▸ What you need to do: Every entry is to be printed again precisely as given.

━━━ Information supplied

/-- Wherever a barrier wait `i` issues and `cond` holds, it answers a next state that differs only in the registers of `o`, to which it
gives `val`, from the state that its acquire (where `acq`) leaves (R201, R246), which is the one before it where nothing goes before it. -/
def WaitOnly (i : Instr) (a : Args) (sc : Scope) (o : Operand) (acq : Bool) (cond : State → Ix → Prop)
    (val : State → Ix → Option (Nat → Nat)) : Prop :=
  (∀ j, o ≠ .sr j) → ∀ s x,
    let t := countClamp (drawn i a s x) x.ctx sc
    let v := acqStart acq sc x t
    let u := match val (drawn i a s x) x with
      | some r => wr v x o 32 ((enabled x a).map fun l => (l, r l))
      | none => v
    Issues i a s x → cond (drawn i a s x) x → acqMay acq sc x t u →
    ∃ z, exec i s = .next z ∧ RegsOnly x (enabled x a) o 32 none v z ∧ (v = drawn i a s x → RegsOnly x (enabled x a) o 32 none s z)

/-- Wherever an arrival `i` issues, `may` holds and its release may be done, it answers a next state that differs only in the registers of
its destination and in arrivals and phases of barriers, as `more` says, from the state that the release leaves (R201, R244), which is the
one before it where nothing goes before it. -/
def ArriveOnly (i : Instr) (a : Args) (sc : Scope) (may : State → Ix → Prop) (more : Ix → State → State → Prop) : Prop :=
  (∀ j, a.a ≠ .sr j) → ∀ s x,
    let t := countClamp (drawn i a s x) x.ctx sc
    let v := released x sc t
    Issues i a s x → may (drawn i a s x) x → canRelease x sc t = true → ∃ z, exec i s = .next z ∧
      ArrivalOnly x (enabled x a) a.a v z ∧ more x v z ∧ (v = drawn i a s x → ArrivalOnly x (enabled x a) a.a s z ∧ more x s z)

/-- Of the train of `x` barrier `b` alone differs, of the others none, and no barrier of a launch. -/
def OneBarrier (b : Nat) (x : Ix) (s z : State) : Prop :=
  z.lbars = s.lbars ∧ (∀ k, k ≠ x.ref.train → (mget z.trains k).map Train.rest = (mget s.trains k).map Train.rest) ∧
    ∀ j, j ≠ b → (mget z.trains x.ref.train).map (·.barrier j) = (mget s.trains x.ref.train).map (·.barrier j)

/-- Of the barriers of launches that of the train of `x` alone differs, and no barrier of a train. -/
def OneLaunch (x : Ix) (s z : State) : Prop :=
  (∀ k, (mget z.trains k).map Train.rest = (mget s.trains k).map Train.rest) ∧
    ∀ tr, mget s.trains x.ref.train = some tr → ∀ j, j ≠ lbarKey tr → j ≠ lbarKey x.tr → lbarOf z j = lbarOf s j

/-- Wherever an instruction `i` on a barrier object issues, its object lies in the scratchpad, aligned, `may` holds and its release (where
`sc`) may be done, it answers a next state that differs only in the registers of `o` and the 16 bytes of the object from the state that
the release, or the accesses before it, leave (R200, R201, R249), which is the one before it where nothing goes before it. -/
def ObjectOnly (i : Instr) (a : Args) (o : Operand) (sc : Option Scope) (may : State → Ix → Nat → Prop) : Prop :=
  (∀ j, o ≠ .sr j) → ∀ s x,
    let t := drawn i a s x
    let off := offVa t x a .disp ((enabled x a).headD 0)
    let v := match sc with | some sc => released x sc (countClamp t x.ctx sc) | none => settleX x t
    let only := ScratchOnly x (enabled x a) o 32 x.rank fun j => off ≤ j ∧ j < off + 16
    Issues i a s x → off % 16 = 0 → off + 16 ≤ x.tr.scratch → may t x off →
    (∀ q, sc = some q → canRelease x q (countClamp t x.ctx q) = true) →
    ∃ z, exec i s = .next z ∧ only v z ∧ (v = t → only s z)

/-- The invariant of memory: its canonical form. -/
def MemoryCanonical (s : State) : Prop := Memory.wf s.mem = true

end Sys2Proof.Machine
end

━━━━━━

▸ Exercise result:
/-- Wherever a barrier wait `i` issues and `cond` holds, it answers a next state that differs only in the registers of `o`, to which it
gives `val`, from the state that its acquire (where `acq`) leaves (R201, R246), which is the one before it where nothing goes before it. -/
def WaitOnly (i : Instr) (a : Args) (sc : Scope) (o : Operand) (acq : Bool) (cond : State → Ix → Prop)
    (val : State → Ix → Option (Nat → Nat)) : Prop :=
  (∀ j, o ≠ .sr j) → ∀ s x,
    let t := countClamp (drawn i a s x) x.ctx sc
    let v := acqStart acq sc x t
    let u := match val (drawn i a s x) x with
      | some r => wr v x o 32 ((enabled x a).map fun l => (l, r l))
      | none => v
    Issues i a s x → cond (drawn i a s x) x → acqMay acq sc x t u →
    ∃ z, exec i s = .next z ∧ RegsOnly x (enabled x a) o 32 none v z ∧ (v = drawn i a s x → RegsOnly x (enabled x a) o 32 none s z)

/-- Wherever an arrival `i` issues, `may` holds and its release may be done, it answers a next state that differs only in the registers of
its destination and in arrivals and phases of barriers, as `more` says, from the state that the release leaves (R201, R244), which is the
one before it where nothing goes before it. -/
def ArriveOnly (i : Instr) (a : Args) (sc : Scope) (may : State → Ix → Prop) (more : Ix → State → State → Prop) : Prop :=
  (∀ j, a.a ≠ .sr j) → ∀ s x,
    let t := countClamp (drawn i a s x) x.ctx sc
    let v := released x sc t
    Issues i a s x → may (drawn i a s x) x → canRelease x sc t = true → ∃ z, exec i s = .next z ∧
      ArrivalOnly x (enabled x a) a.a v z ∧ more x v z ∧ (v = drawn i a s x → ArrivalOnly x (enabled x a) a.a s z ∧ more x s z)

/-- Of the train of `x` barrier `b` alone differs, of the others none, and no barrier of a launch. -/
def OneBarrier (b : Nat) (x : Ix) (s z : State) : Prop :=
  z.lbars = s.lbars ∧ (∀ k, k ≠ x.ref.train → (mget z.trains k).map Train.rest = (mget s.trains k).map Train.rest) ∧
    ∀ j, j ≠ b → (mget z.trains x.ref.train).map (·.barrier j) = (mget s.trains x.ref.train).map (·.barrier j)

/-- Of the barriers of launches that of the train of `x` alone differs, and no barrier of a train. -/
def OneLaunch (x : Ix) (s z : State) : Prop :=
  (∀ k, (mget z.trains k).map Train.rest = (mget s.trains k).map Train.rest) ∧
    ∀ tr, mget s.trains x.ref.train = some tr → ∀ j, j ≠ lbarKey tr → j ≠ lbarKey x.tr → lbarOf z j = lbarOf s j

/-- Wherever an instruction `i` on a barrier object issues, its object lies in the scratchpad, aligned, `may` holds and its release (where
`sc`) may be done, it answers a next state that differs only in the registers of `o` and the 16 bytes of the object from the state that
the release, or the accesses before it, leave (R200, R201, R249), which is the one before it where nothing goes before it. -/
def ObjectOnly (i : Instr) (a : Args) (o : Operand) (sc : Option Scope) (may : State → Ix → Nat → Prop) : Prop :=
  (∀ j, o ≠ .sr j) → ∀ s x,
    let t := drawn i a s x
    let off := offVa t x a .disp ((enabled x a).headD 0)
    let v := match sc with | some sc => released x sc (countClamp t x.ctx sc) | none => settleX x t
    let only := ScratchOnly x (enabled x a) o 32 x.rank fun j => off ≤ j ∧ j < off + 16
    Issues i a s x → off % 16 = 0 → off + 16 ≤ x.tr.scratch → may t x off →
    (∀ q, sc = some q → canRelease x q (countClamp t x.ctx q) = true) →
    ∃ z, exec i s = .next z ∧ only v z ∧ (v = t → only s z)

/-- The invariant of memory: its canonical form. -/
def MemoryCanonical (s : State) : Prop := Memory.wf s.mem = true

end Sys2Proof.Machine
end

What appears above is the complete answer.